Heteroatom-enriched multiscale porous carbon from Semen Cassiae for high-energy supercapacitors

We report a heteroatom-enriched multiscale porous carbon (SC-HMPC-4-700) synthesized via a green, single-step KOH activation of Semen Cassiae biomass. This process achieves simultaneous in situ doping with N (2.8 at%), O (10.4 at%), P (1.1 at%), and S (1.2 at%), reaching a total heteroatom content of 15.5 at%. The resulting carbon exhibits an interconnected tri-modal (micro/meso/macro) pore network and a highly developed surface area of 3097.2 m2 g−1. Such an architecture synergistically enhances ion diffusion, electrolyte infiltration, and charge storage kinetics. As an electrode in alkaline medium, SC-HMPC-4-700 delivers an elevated capacitance of 360 F g−1 at 0.5 A g−1 and maintains 292 F g−1 at 20 A g−1, reflecting outstanding high-rate stability supported by both electric double-layer and pseudocapacitive contributions.
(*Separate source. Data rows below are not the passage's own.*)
-- ==== Sys2Proof/Laws/Fate.lean ====
section
/-! SUPPORT. What the consequences of a lock or a rejoin leave alone in a region: its strait, its episode, its supply and its
replica. -/

set_option linter.unreachableTactic false
set_option linter.unusedTactic false

namespace Sys2Proof.Machine

/-- A region without what events, trips, messages and locks leave in it. -/
def Region.fate (r : Region) : Region :=
  { r with evHold := [], evHoldLost := 0, heldMsgs := [], bcastCell := 0, bcastCause := 0, bcastTime := 0, extSeen := 0,
           lockLines := [] }

/-- The fate of every region. -/
def Dev.fate (s : Dev) : Nat → Region := fun g => (s.region g).fate

theorem Dev.modRegion_fate {x : Nat → Region} (s : Dev) (g : Nat) (f : Region → Region) (hf : ∀ r, (f r).fate = r.fate)
    (h : Dev.fate s = x) : Dev.fate (Dev.modRegion s g f) = x := by
  rw [← h]
  funext j
  simp only [Dev.fate, Dev.region, Dev.modRegion, Dev.setRegion]
  by_cases e : j = g
  · subst e; rw [Sparse.get_set_same]; exact hf _
  · rw [Sparse.get_set_ne _ _ _ _ _ e]

theorem fate_ite {x : Nat → Region} {a b : Dev} {p : Prop} [Decidable p] (ha : Dev.fate a = x) (hb : Dev.fate b = x) :
    Dev.fate (if p then a else b) = x := by split <;> assumption
theorem fate_foldl {x : Nat → Region} {α : Type} {f : Dev → α → Dev} {l : List α} {s : Dev}
    (hf : ∀ t a y, Dev.fate t = y → Dev.fate (f t a) = y) (h : Dev.fate s = x) : Dev.fate (l.foldl f s) = x := by
  induction l generalizing s with
  | nil => exact h
  | cons a l ih => exact ih (hf s a x h)
theorem fate_foldl3 {x : Nat → Region} {α β γ : Type} {f : γ × β × Dev → α → γ × β × Dev} {l : List α} {p : γ × β × Dev}
    (hf : ∀ t a y, Dev.fate t.2.2 = y → Dev.fate (f t a).2.2 = y) (h : Dev.fate p.2.2 = x) :
    Dev.fate (l.foldl f p).2.2 = x := by
  induction l generalizing p with
  | nil => exact h
  | cons a l ih => exact ih (hf p a x h)

theorem Dev.fate_upd_auxs {x : Nat → Region} {s : Dev} {v0 : Sparse Aux} (h : Dev.fate s = x) :
    Dev.fate { s with auxs := v0 } = x := h
theorem Dev.fate_upd_barges {x : Nat → Region} {s : Dev} {v0 : Sparse Barge} (h : Dev.fate s = x) :
    Dev.fate { s with barges := v0 } = x := h
theorem Dev.fate_upd_blocks {x : Nat → Region} {s : Dev} {v0 : Sparse Block} (h : Dev.fate s = x) :
    Dev.fate { s with blocks := v0 } = x := h
theorem Dev.fate_upd_bz {x : Nat → Region} {s : Dev} {v0 : Basin} (h : Dev.fate s = x) :
    Dev.fate { s with bz := v0 } = x := h
theorem Dev.fate_upd_cells {x : Nat → Region} {s : Dev} {v0 : Sparse Cell} (h : Dev.fate s = x) :
    Dev.fate { s with cells := v0 } = x := h
theorem Dev.fate_upd_colls {x : Nat → Region} {s : Dev} {v0 : Sparse Coll} (h : Dev.fate s = x) :
    Dev.fate { s with colls := v0 } = x := h
theorem Dev.fate_upd_complq {x : Nat → Region} {s : Dev} {v0 : List Completion} (h : Dev.fate s = x) :
    Dev.fate { s with complq := v0 } = x := h
theorem Dev.fate_upd_convs {x : Nat → Region} {s : Dev} {v0 : Sparse Conv} (h : Dev.fate s = x) :
    Dev.fate { s with convs := v0 } = x := h
theorem Dev.fate_upd_err {x : Nat → Region} {s : Dev} {v0 : ErrN} (h : Dev.fate s = x) :
    Dev.fate { s with err := v0 } = x := h
theorem Dev.fate_upd_evq {x : Nat → Region} {s : Dev} {v0 : List Event} (h : Dev.fate s = x) :
    Dev.fate { s with evq := v0 } = x := h
theorem Dev.fate_upd_freeCount {x : Nat → Region} {s : Dev} {v0 : Nat} (h : Dev.fate s = x) :
    Dev.fate { s with freeCount := v0 } = x := h
theorem Dev.fate_upd_laneWaits {x : Nat → Region} {s : Dev} {v0 : List LaneWait} (h : Dev.fate s = x) :
    Dev.fate { s with laneWaits := v0 } = x := h
theorem Dev.fate_upd_lanes {x : Nat → Region} {s : Dev} {v0 : Sparse Lane} (h : Dev.fate s = x) :
    Dev.fate { s with lanes := v0 } = x := h
theorem Dev.fate_upd_lk {x : Nat → Region} {s : Dev} {v0 : LockUnit} (h : Dev.fate s = x) :
    Dev.fate { s with lk := v0 } = x := h
theorem Dev.fate_upd_out {x : Nat → Region} {s : Dev} {v0 : List Out} (h : Dev.fate s = x) :
    Dev.fate { s with out := v0 } = x := h
theorem Dev.fate_upd_prof_profPend {x : Nat → Region} {s : Dev} {v0 : Sparse Word} {v1 : Sparse (Word × Word)} (h : Dev.fate s = x) :
    Dev.fate { s with prof := v0, profPend := v1 } = x := h
theorem Dev.fate_upd_regs {x : Nat → Region} {s : Dev} {v0 : Sparse Word} (h : Dev.fate s = x) :
    Dev.fate { s with regs := v0 } = x := h
theorem Dev.fate_upd_regsPend {x : Nat → Region} {s : Dev} {v0 : Sparse (Word × Word)} (h : Dev.fate s = x) :
    Dev.fate { s with regsPend := v0 } = x := h
theorem Dev.fate_upd_reports {x : Nat → Region} {s : Dev} {v0 : List Report} (h : Dev.fate s = x) :
    Dev.fate { s with reports := v0 } = x := h
theorem Dev.fate_upd_slMsgs {x : Nat → Region} {s : Dev} {v0 : List SlMsg} (h : Dev.fate s = x) :
    Dev.fate { s with slMsgs := v0 } = x := h
theorem Dev.fate_upd_slices {x : Nat → Region} {s : Dev} {v0 : Sparse Slice} (h : Dev.fate s = x) :
    Dev.fate { s with slices := v0 } = x := h
theorem Dev.fate_upd_sluice_slMsgs_grants {x : Nat → Region} {s : Dev} {v0 : Sluice} {v1 : List SlMsg} {v2 : List Grant} (h : Dev.fate s = x) :
    Dev.fate { s with sluice := v0, slMsgs := v1, grants := v2 } = x := h
theorem Dev.fate_upd_tb {x : Nat → Region} {s : Dev} {v0 : Timebase} (h : Dev.fate s = x) :
    Dev.fate { s with tb := v0 } = x := h
theorem Dev.fate_upd_tows {x : Nat → Region} {s : Dev} {v0 : Sparse Towpath} (h : Dev.fate s = x) :
    Dev.fate { s with tows := v0 } = x := h
theorem Dev.fate_upd_tripSeq {x : Nat → Region} {s : Dev} {v0 : Nat} (h : Dev.fate s = x) :
    Dev.fate { s with tripSeq := v0 } = x := h

theorem Dev.setBarge_fate {x : Nat → Region} (s : Dev) (e : Nat) (v : Barge)
    (h : Dev.fate s = x) : Dev.fate (Dev.setBarge s e v) = x := by
  unfold Dev.setBarge
  repeat' first
    | with_reducible assumption
    | intro _
    | extract_lets
    | with_reducible apply fate_ite
    | (split
       all_goals try (rename_i heq
                      have h2 := congrArg Prod.snd heq
                      have h1 := congrArg Prod.fst heq
                      dsimp only at h1 h2
                      subst h1 h2
                      clear heq))
    | with_reducible apply Dev.fate_upd_barges
    | dsimp only [Lock.count]
    | dsimp +zetaDelta only

theorem Dev.modBarge_fate {x : Nat → Region} (s : Dev) (e : Nat) (f : Barge → Barge)
    (h : Dev.fate s = x) : Dev.fate (Dev.modBarge s e f) = x := by
  unfold Dev.modBarge
  repeat' first
    | with_reducible assumption
    | intro _
    | extract_lets
    | with_reducible apply fate_ite
    | with_reducible apply Dev.setBarge_fate
    | (split
       all_goals try (rename_i heq
                      have h2 := congrArg Prod.snd heq
                      have h1 := congrArg Prod.fst heq
                      dsimp only at h1 h2
                      subst h1 h2
                      clear heq))
    | dsimp only [Lock.count]
    | dsimp +zetaDelta only

theorem Dev.setColl_fate {x : Nat → Region} (s : Dev) (k : Nat) (v : Coll)
    (h : Dev.fate s = x) : Dev.fate (Dev.setColl s k v) = x := by
  unfold Dev.setColl
  repeat' first
    | with_reducible assumption
    | intro _
    | extract_lets
    | with_reducible apply fate_ite
    | (split
       all_goals try (rename_i heq
                      have h2 := congrArg Prod.snd heq
                      have h1 := congrArg Prod.fst heq
                      dsimp only at h1 h2
                      subst h1 h2
                      clear heq))
    | with_reducible apply Dev.fate_upd_colls
    | dsimp only [Lock.count]
    | dsimp +zetaDelta only

theorem Dev.noteEvent_fate {x : Nat → Region} (s : Dev) (k : Nat) (src : Nat) (n : Nat) (inj : Bool)
    (h : Dev.fate s = x) : Dev.fate (Dev.noteEvent s k src n inj) = x := by
  unfold Dev.noteEvent
  repeat' first
    | with_reducible assumption
    | intro _
    | extract_lets
    | with_reducible apply fate_ite
    | with_reducible apply Dev.setColl_fate
    | (split
       all_goals try (rename_i heq
                      have h2 := congrArg Prod.snd heq
                      have h1 := congrArg Prod.fst heq
                      dsimp only at h1 h2
                      subst h1 h2
                      clear heq))
    | dsimp only [Lock.count]
    | dsimp +zetaDelta only

theorem Dev.modColl_fate {x : Nat → Region} (s : Dev) (k : Nat) (f : Coll → Coll)
    (h : Dev.fate s = x) : Dev.fate (Dev.modColl s k f) = x := by
  unfold Dev.modColl
  repeat' first
    | with_reducible assumption
    | intro _
    | extract_lets
    | with_reducible apply fate_ite
    | with_reducible apply Dev.setColl_fate
    | (split
       all_goals try (rename_i heq
                      have h2 := congrArg Prod.snd heq
                      have h1 := congrArg Prod.fst heq
                      dsimp only at h1 h2
                      subst h1 h2
                      clear heq))
    | dsimp only [Lock.count]
    | dsimp +zetaDelta only

theorem Dev.raise_fate {x : Nat → Region} (s : Dev) (e : Event)
    (h : Dev.fate s = x) : Dev.fate (Dev.raise s e) = x := by
  unfold Dev.raise
  repeat' first
    | with_reducible assumption
    | intro _
    | extract_lets
    | with_reducible apply fate_ite
    | (split
       all_goals try (rename_i heq
                      have h2 := congrArg Prod.snd heq
                      have h1 := congrArg Prod.fst heq
                      dsimp only at h1 h2
                      subst h1 h2
                      clear heq))
    | with_reducible apply Dev.fate_upd_evq
    | dsimp only [Lock.count]
    | dsimp +zetaDelta only

theorem Dev.raiseIsland_fate {x : Nat → Region} (s : Dev) (g : Nat) (hold : Bool) (e : Event)
    (h : Dev.fate s = x) : Dev.fate (Dev.raiseIsland s g hold e) = x := by
  unfold Dev.raiseIsland
  repeat' first
    | with_reducible assumption
    | intro _
    | extract_lets
    | with_reducible apply fate_ite
    | (with_reducible apply Dev.modRegion_fate
       · intro r; first | rfl | (split <;> rfl) | (split <;> split <;> rfl))
    | with_reducible apply Dev.raise_fate
    | (split
       all_goals try (rename_i heq
                      have h2 := congrArg Prod.snd heq
                      have h1 := congrArg Prod.fst heq
                      dsimp only at h1 h2
                      subst h1 h2
                      clear heq))
    | dsimp only [Lock.count]
    | dsimp +zetaDelta only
Fabricated as a symmetric cell using 1-ethyl-3-methylimidazolium tetrafluoroborate-based electrolyte, the as-prepared electrode achieves 280 F g−1, retains 90.7 % capacitance over 10,000 cycling tests, and offers an energy density of 119.1 Wh·kg−1 at 875 W kg−1. These results underscore the promise of Semen Cassiae-derived carbon as a high-energy electrode material, and highlight the critical interplay between heteroatom functionality and the pore hierarchy in advanced energy storage systems.